If using a smaller taper than the width of your fork tips, where’s the best location for your bands where they meet the frame? Touching the outside edge, centered, or meeting the inside edge closest to the fork gap, and why? The why part just being to help me wrap my head around the logistics. Thanks.


----------



## Northerner (Nov 9, 2010)

I center the bands on the fork tips because it looks best and seems to work fine. I've never considered putting them close to either side of the tips.


----------



## AKA Forgotten (Jan 26, 2019)

I tend to put them on the outside edge of the forks to use the full frame width. But now you've raised the question I can't give a valid reason as I shoot so many frames, it probably doesn't make a difference to my shooting ????


----------



## KawKan (May 11, 2013)

Why.

For my money, it's all about the sight picture.

I like to adjust the length and width of my bands so the point of ammo impact is close to the point of aim using either the top of the band in OTT configuration, or the corner of the upper fork. And if I can finesse the position of the band on the fork tip so aiming with the top of the band hits at 10 meters, and aiming with the corner of the fork hits at 20 meters, I couldn't be happier.

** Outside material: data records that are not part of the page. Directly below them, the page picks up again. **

-- ==== Sys2Proof/Laws/PerInstr.lean ====
section
/-! SUPPORT. Decoding the word of an instruction gives the instruction: one lemma for each constructor, from the
fields of each format. -/

namespace Sys2Proof



/-! Fields of a word put together. -/

theorem extract_all {w : Nat} (x : BitVec w) : x.extractLsb' 0 w = x := by simp

theorem extract_lo {v w : Nat} (x : BitVec v) (y : BitVec w) (lo n : Nat) (h : lo + n ≤ w) :
    (x ++ y).extractLsb' lo n = y.extractLsb' lo n := by
  apply BitVec.eq_of_getLsbD_eq
  intro i hi
  simp [BitVec.getLsbD_append, hi]
  omega

theorem extract_hi {v w : Nat} (x : BitVec v) (y : BitVec w) (lo n : Nat) (h : w ≤ lo) :
    (x ++ y).extractLsb' lo n = x.extractLsb' (lo - w) n := by
  apply BitVec.eq_of_getLsbD_eq
  intro i hi
  have e : lo + i - w = lo - w + i := by omega
  simp [BitVec.getLsbD_append, hi, e]
  omega

/-- A part of a field. -/
theorem extract_part {v lo n : Nat} {w : BitVec v} {x : BitVec n} (h : w.extractLsb' lo n = x) (k m : Nat) (hk : k + m ≤ n) :
    w.extractLsb' (lo + k) m = x.extractLsb' k m := by
  subst h
  apply BitVec.eq_of_getLsbD_eq
  intro i hi
  have : k + i < n := by omega
  simp [hi, this, Nat.add_assoc]

/-- Two fields of zeros side by side. -/
theorem extract_zeros {v lo n m : Nat} {w : BitVec v} (h : w.extractLsb' lo n = 0) (g : w.extractLsb' (lo + n) m = 0) :
    w.extractLsb' lo (n + m) = 0 := by
  apply BitVec.eq_of_getLsbD_eq
  intro i hi
  by_cases hn : i < n
  · have := congrArg (fun x => x.getLsbD i) h
    simpa [hn, hi] using this
  · have := congrArg (fun x => x.getLsbD (i - n)) g
    have e : lo + n + (i - n) = lo + i := by omega
    have l : i - n < m := by omega
    simpa [l, hi, e] using this

/-- A bit of a field. -/
theorem extract_bit {v lo n : Nat} {w : BitVec v} {x : BitVec n} (h : w.extractLsb' lo n = x) (k : Nat) (hk : k < n) :
    w.getLsbD (lo + k) = x.getLsbD k := by
  subst h
  simp [hk]
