-- ==== Sys2Proof/Laws/Traps.lean ====
section
/-! SUPPORT. Closing windows and taking a trap. -/

namespace Sys2Proof.Machine

/-! Closing windows. -/

theorem Team.closeWrite_eq (t : Team) (k : Nat) (w : WinWrite) :
    ∃ s v b, t.closeWrite k w = { t with regs.s := s, regs.v := v, iss.bypass := b } := by
  unfold Team.closeWrite
  split
  · unfold Team.writeS
    split
    · exact ⟨t.regs.s, t.regs.v, t.iss.bypass, rfl⟩
    · exact ⟨_, t.regs.v, t.iss.bypass, rfl⟩
  · simp only
    split
    · split
      · exact ⟨t.regs.s, t.regs.v, _, rfl⟩
      · exact ⟨t.regs.s, t.regs.v, _, rfl⟩
    · exact ⟨t.regs.s, _, t.iss.bypass, rfl⟩

theorem Team.closeWrites_eq (t : Team) (k : Nat) (ws : List WinWrite) :
    ∃ s v b, ws.foldl (fun t x => t.closeWrite k x) t = { t with regs.s := s, regs.v := v, iss.bypass := b } := by
  induction ws generalizing t with
  | nil => exact ⟨t.regs.s, t.regs.v, t.iss.bypass, rfl⟩
  | cons w r ih =>
    obtain ⟨s, v, b, h⟩ := t.closeWrite_eq k w
    obtain ⟨s', v', b', h'⟩ := ih (t.closeWrite k w)
    exact ⟨s', v', b', by rw [List.foldl_cons, h', h]⟩

theorem Team.closeFirst_eq (t : Team) (ws : List Window) :
    ∃ s v b r, t.closeFirst ws = { t with regs.s := s, regs.v := v, iss.bypass := b, iss.windows := r } := by
  induction ws generalizing t with
  | nil => exact ⟨t.regs.s, t.regs.v, t.iss.bypass, [], rfl⟩
  | cons w r ih =>
    unfold Team.closeFirst
    split
    · obtain ⟨s, v, b, h⟩ := t.closeWrites_eq w.opened w.writes
      obtain ⟨s', v', b', r', h'⟩ := ih (t.closeWindow w)
      refine ⟨s', v', b', r', ?_⟩
      rw [h', Team.closeWindow, h]
    · exact ⟨t.regs.s, t.regs.v, t.iss.bypass, w :: r, rfl⟩

/-- Closing every window changes S and V registers, the bypass and the list of windows. -/
theorem Team.closeAll_eq (t : Team) :
    ∃ s v b r, t.closeAll = { t with regs.s := s, regs.v := v, iss.bypass := b, iss.windows := r } :=
  t.closeFirst_eq _

/-- Where no window waits for bytes, all of them close. -/
theorem Team.closeFirst_all (t : Team) (ws : List Window) (h : ∀ w ∈ ws, w.waits = []) : (t.closeFirst ws).iss.windows = [] := by
  induction ws generalizing t with
  | nil => rfl
  | cons w r ih =>
    unfold Team.closeFirst
    rw [if_pos (by simp [h w (by simp)])]
    exact ih _ fun x hx => h x (by simp [hx])

theorem Team.closeAll_none (t : Team) (h : ∀ w ∈ t.iss.windows, w.waits = []) : t.closeAll.iss.windows = [] := by
  refine t.closeFirst_all _ fun w hw => ?_
  obtain ⟨x, hx, rfl⟩ := List.mem_map.mp hw
  exact h x hx

/-! Traps. -/

/-- Trap entry outside trap mode is what `TookTrap` says. -/
theorem Team.takeTrap_took {t : Team} {fi : Nat} (htm : t.tm = false) (hfi : fi < t.ctl.frags.length) (cause : BitVec 8)
    (tinfo : DWord) (kind : TrapKind) : TookTrap t fi cause tinfo kind (t.takeTrap fi cause tinfo kind) := by
  obtain ⟨s, v, b, ws, h⟩ := t.closeAll_eq
  unfold Team.takeTrap
  have htm' : t.closeAll.tm = false := by rw [h]; exact htm
  have hr : ∀ (r : Bool) (tpc : DWord), (restarts t kind → r = true ∧ tpc = t.restartPc) →
      (¬ restarts t kind → r = false ∧ ∀ p, kind = .precise p ∨ kind = .resumable p → tpc = p) →
      TookTrap t fi cause tinfo kind { t.closeAll with
        sys.tcause := BitVec.ofNat 64 (512 + (if r then 256 else 0) + cause.toNat), sys.tpc := tpc,
        sys.tinfo := if r then tinfo ||| t.closeAll.kentryBit else tinfo,
        ctl.frags := setAt t.closeAll.ctl.frags fi { t.closeAll.frag fi with pc := addr57 (t.closeAll.sys.tvec + BitVec.ofNat 64 (64 * cause.toNat)) },
        iss.begun := none, iss.charge := none, iss.trapFrag := some fi, iss.withheld := none } := by
    intro r tpc h1 h2
    have hw := t.closeAll_none
    rw [h] at hw ⊢
    refine ⟨fun hx => ?_, fun hx => ?_, getD_setAt_same _ _ _ _ hfi, fun k hk => getD_setAt_other _ _ _ _ _ hk, rfl, rfl, ?_, ?_,
      ⟨rfl, rfl⟩, ?_, ?_⟩
    · obtain ⟨hr, hp⟩ := h1 hx
      subst hr hp
      refine ⟨rfl, ?_, ?_⟩
      · unfold Team.restartPc; cases t.rep.kentry <;> rfl
      · simp only [Team.kentryBit]; cases t.rep.kentry <;> simp
    · obtain ⟨hr, hp⟩ := h2 hx
      subst hr
      exact ⟨rfl, rfl, hp⟩
    · rw [h]
    · exact ⟨by rw [h], hw⟩
    · rw [h]
    · rfl
  have htm2 : { t.closeAll with iss.begun := none, iss.charge := none : Team }.tm = false := htm'
  simp only [htm2, Bool.false_eq_true, if_false]
  have hrp : t.closeAll.restartPc = t.restartPc := by rw [h]; rfl
  cases kind with
  | region => exact hr true _ (fun _ => ⟨rfl, hrp⟩) (fun hx => absurd trivial hx)
  | resumable p =>
    refine hr false p (fun hx => hx.elim) fun _ => ⟨rfl, ?_⟩
    rintro q (e | e)
    · exact absurd e (by simp)
    · exact TrapKind.resumable.inj e
  | precise p =>
    refine hr t.closeAll.transientLive _ (fun hx => ?_) fun hx => ?_
    · have hx : t.closeAll.transientLive = true := hx
      exact ⟨hx, (if_pos hx).trans hrp⟩
    · have hx : t.closeAll.transientLive = false := by simpa [restarts] using hx
      refine ⟨hx, ?_⟩
      rintro q (e | e)
      · exact (if_neg (Bool.eq_false_iff.mp hx)).trans (TrapKind.precise.inj e)
      · exact absurd e (by simp)

/-- A trap in trap mode is what `DoubleTrapped` says. -/
theorem Team.takeTrap_double {t : Team} {fi : Nat} (htm : t.tm = true) (cause : BitVec 8) (tinfo : DWord) (kind : TrapKind) :
    DoubleTrapped t fi cause tinfo kind (t.takeTrap fi cause tinfo kind) := by
  obtain ⟨s, v, b, ws, h⟩ := t.closeAll_eq
  have htm' : { t.closeAll with iss.begun := none, iss.charge := none : Team }.tm = true := by
    show t.closeAll.tm = true
    rw [h]; exact htm
  unfold Team.takeTrap
  simp only [htm', if_true]
  have hf : { t.closeAll with iss.begun := none, iss.charge := none : Team }.frag fi = t.frag fi := by
    show t.closeAll.frag fi = _
    rw [h]; rfl
  have hk : { t.closeAll with iss.begun := none, iss.charge := none : Team }.kentryBit = t.kentryBit := by
    show t.closeAll.kentryBit = _
    rw [h]; rfl
  refine ⟨by rw [h], fun hx => ?_, fun hx => ?_, by rw [h], by rw [h], rfl⟩
  · rw [hf, hk]
    cases kind with
    | region => simp only [Team.kentryBit]; cases t.rep.kentry <;> simp
    | resumable p => exact hx.elim
    | precise p =>
      have hx : t.closeAll.transientLive = true := hx
      simp only [show { t.closeAll with iss.begun := none, iss.charge := none : Team }.transientLive = true from hx, if_true]
      simp only [Team.kentryBit]; cases t.rep.kentry <;> simp
  · rw [hf]
    cases kind with
    | region => exact absurd trivial hx
    | resumable p => rfl
    | precise p =>
      have hx : t.closeAll.transientLive = false := by simpa [restarts] using hx
      simp only [show { t.closeAll with iss.begun := none, iss.charge := none : Team }.transientLive = false from hx]
      rfl

/-- The trap of a team in a state where only clusters have changed. -/
theorem Ctx.trapped_is {s : State} {c : Ctx} (h : s.ctx? = some c) {s' : State} (hs : s' = { c.s with clusters := s'.clusters })
    {t : Team} (ht : t.id = c.t.id) (hc : (t.frag c.fi).st = .running) (cause : BitVec 8) (tinfo : DWord) (kind : TrapKind) :
    Trapped c t cause tinfo kind (c.trapped s' t cause tinfo kind) := by
  have hteam := Ctx.team_here h
  have hid : (t.takeTrap c.fi cause tinfo kind).id = c.t.id := by
    obtain ⟨s, v, b, ws, e⟩ := t.closeAll_eq
    unfold Team.takeTrap
    simp only
    rw [e]
    split <;> exact ht
  refine ⟨t.takeTrap c.fi cause tinfo kind, ?_, ?_, ?_, fun hm => Team.takeTrap_took hm (Team.frag_lt hc) .., fun hm => Team.takeTrap_double hm ..⟩
  · unfold Ctx.trapped
    rw [← hid]
    refine State.team?_setTeam (u := c.t) ?_
    rw [hid, hs]
    exact hteam
  · unfold Ctx.trapped
    rw [hs, ← hid]
    exact ⟨(SameBut.setTeam _).others, fun _ _ => Iff.rfl, rfl⟩
  · intro a
    unfold Ctx.trapped
    rw [hs]
    rfl

end Sys2Proof.Machine
end

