-- ==== Sys2Proof/Tests/Slice0.lean ====
section
/-! SUPPORT. Small tests. Words and results stand in the spec, in the rule or example that the comment names, or follow from its rule
by hand. The theorems `meets_…` show states and operands that meet the hypotheses of the obligation of that name. -/

namespace Sys2Proof.Machine

/-! Each theorem is checked before the next is read, so that few threads run at once. -/

set_option Elab.async false

/-! Small states. -/

/-- The machine whose loaded team, changed by f, is about to issue; some bytes of memory are written. -/
def small (f : Team → Team) (mem : List (Nat × Byte)) : State :=
  let s := State.reset.loaded
  { s with teams := s.teams.map f, mem := s.mem.writeBytes mem }

/-- The word of an instruction. -/
def wordOf (i : Instr) : Nat := ((encode i).getD 0).toNat

/-- The state after one step of a machine that fetches an instruction next. -/
def stepped (i : Instr) (s : State) : Option State :=
  match step (s.withFetchWord 32 (wordOf i)) with
  | .next n => some n
  | _ => none

/-- A value of the loaded team after one step. -/
def gives {α : Type} (i : Instr) (s : State) (get : Team → α) : Option α := ((stepped i s).bind fun n => n.team? 0).map get

/-- The team of a state with one team. -/
def State.one (s : State) : Team := (s.team? 0).getD (freshTeam 0 loadConst 0 loadSched)

/-- S4 and S5 hold two values. -/
def ab (a b : DWord) (t : Team) : Team := (t.writeS 4 a).writeS 5 b

/-- Some state in which an instruction can issue has a property. -/
def Meets (i : Instr) (P : Ctx → Prop) : Prop := ∃ s c, Ready s c i ∧ P c

theorem meets {i : Instr} {P : Ctx → Prop} [DecidablePred P] (s : State)
    (h : (match s.ctx? with
      | some c => c.t.operandsOk (Instr.operands c.t i) &&
          !c.s.interlocked c.t i (Instr.operands c.t i) &&
          !c.s.laneTaken c.t c.f ((encode i).getD 0) && decide (P c)
      | none => false) = true) : Meets i P := by
  cases hc : s.ctx? with
  | none => rw [hc] at h; cases h
  | some c =>
    rw [hc] at h
    simp only [Bool.and_eq_true, Bool.not_eq_true', decide_eq_true_eq] at h
    exact ⟨s, c, ⟨hc, h.1.1.1, h.1.1.2, h.1.2⟩, h.2⟩

/-- Some state in which a team is about to issue has a property. -/
def About (P : Ctx → Prop) : Prop := ∃ (s : State) (c : Ctx), s.ctx? = some c ∧ P c

theorem about {P : Ctx → Prop} [DecidablePred P] (s : State)
    (h : (match s.ctx? with | some c => decide (P c) | none => false) = true) : About P := by
  cases hc : s.ctx? with
  | none => rw [hc] at h; cases h
  | some c => rw [hc] at h; exact ⟨s, c, hc, of_decide_eq_true h⟩

theorem Meets.imp {i : Instr} {P Q : Ctx → Prop} (h : Meets i P) (hpq : ∀ c, P c → Q c) : Meets i Q :=
  let ⟨s, c, hr, hp⟩ := h
  ⟨s, c, hr, hpq c hp⟩

/-! Hypotheses of the obligations on scalar, control and system instructions. -/

/-- The fragment of a team, changed. -/
def Team.onFrag (f : Frag → Frag) (t : Team) : Team := t.setFrag 0 (f (t.frag 0))

/-- A team split in two by one split: the first fragment is at its PC, the second at 0x20000 with the other lanes; both fuse at 0x18000. -/
def halves (second : FragState) (t : Team) : Team :=
  { t with ctl.fuse := setAt t.ctl.fuse 0 (some 0x18000), ctl.splits := 2, ctl.frags := setAt (setAt t.ctl.frags 0
      ⟨0xFFFF, (t.frag 0).pc, 0, 1, .running, [(1, 0)], false⟩) 1 ⟨0xFFFF0000, 0x20000, 0, 1, second, [(1, 0)], false⟩ }

/-- The first fragment of two is about to come to the fuse address. -/
def arriving (second : FragState) (t : Team) : Team :=
  let t := halves second t
  { t with ctl.frags := setAt (setAt t.ctl.frags 0 { t.frag 0 with pc := 0x17FFC }) 1 { t.frag 1 with pc := 0x18000 } }

/-- A team in trap mode. -/
def inTrap (t : Team) : Team := { t with sys.tcause := 512 }

/-- A team with n return addresses. -/
def linked (n : Nat) (a : DWord) (t : Team) : Team := { t with ctl.link := List.replicate n a }

/-- A team in the last instruction of a loop with some passes left. -/
def looping (passes : DWord) (t : Team) : Team := { t with ctl.loop := [⟨0xFF00, 0x10000, passes, 0⟩] }

theorem meets_ScalarResults :
    Meets (.sDiv 63 4 5) (fun c => ¬ c.t.Arrives c.fi (c.t.nextPc c.fi) ∧ scalarResult c (.sDiv 63 4 5) = some (63, -3, 36)) ∧
    Meets (.sAdd 0 4 5) (fun c => ¬ c.t.Arrives c.fi (c.t.nextPc c.fi) ∧ scalarResult c (.sAdd 0 4 5) = some (0, -5, 1)) :=
  ⟨meets (small (ab (-7) 2) []) (by decide +kernel), meets (small (ab (-7) 2) []) (by decide +kernel)⟩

I can't always get that to work, but it is pretty easy to undo a wrap and tuck, move the latex up or down, and retie.


----------



## Sandstorm (Apr 5, 2021)

Good deal. Thanks for the insights, everyone.


----------



## Harry Knuckles (Sep 28, 2020)

Set them to the outside because wider is faster.


----------



## Harry Knuckles (Sep 28, 2020)

This one is a bit more controlled caparison.


----------



## skarrd (Jul 20, 2011)

i usually try and center my bands,especially the tubes,but most of my fork tip widths are right at 3/4 inches and so are most of my band setups


----------



## AKA Forgotten (Jan 26, 2019)

My logic for wider forks being faster is that to get the same draw the bands are stretched further. Could be wrong of course lol


----------



## Harry Knuckles (Sep 28, 2020)

AKA Forgotten said:


> My logic for wider forks being faster is that to get the same draw the bands are stretched further. Could be wrong of course lol


It would be an interesting idea to test. If you apply the Pythagorean theorem to a 40mm and 80mm wide fork you get about 5mm dif stretch. So a true comparison would be to cut the 40mm fork's latex 5mm shorter and see if there is still a speed difference.


----------



## AKA Forgotten (Jan 26, 2019)

Harry Knuckles said:


> AKA Forgotten said:
> 
> 
> > My logic for wider forks being faster is that to get the same draw the bands are stretched further. Could be wrong of course lol
> ...


I do tend to finger in the wind adjust my band length in relation to changing fork width. Weathers getting better to get the chrony out for a proper test though


----------



## High Desert Flipper (Aug 29, 2020)

Harry Knuckles said:


> AKA Forgotten said:
> 
> 
> > My logic for wider forks being faster is that to get the same draw the bands are stretched further. Could be wrong of course lol
> ...


That sounds like an awesome test- asking it it is relative stretch or angle!


----------



## High Desert Flipper (Aug 29, 2020)

KawKan said:


> Why.
> 
> For my money, it's all about the sight picture.
> 
> ...


That sounds like an awesome system with very precise aiming points to account for the different ranges!


----------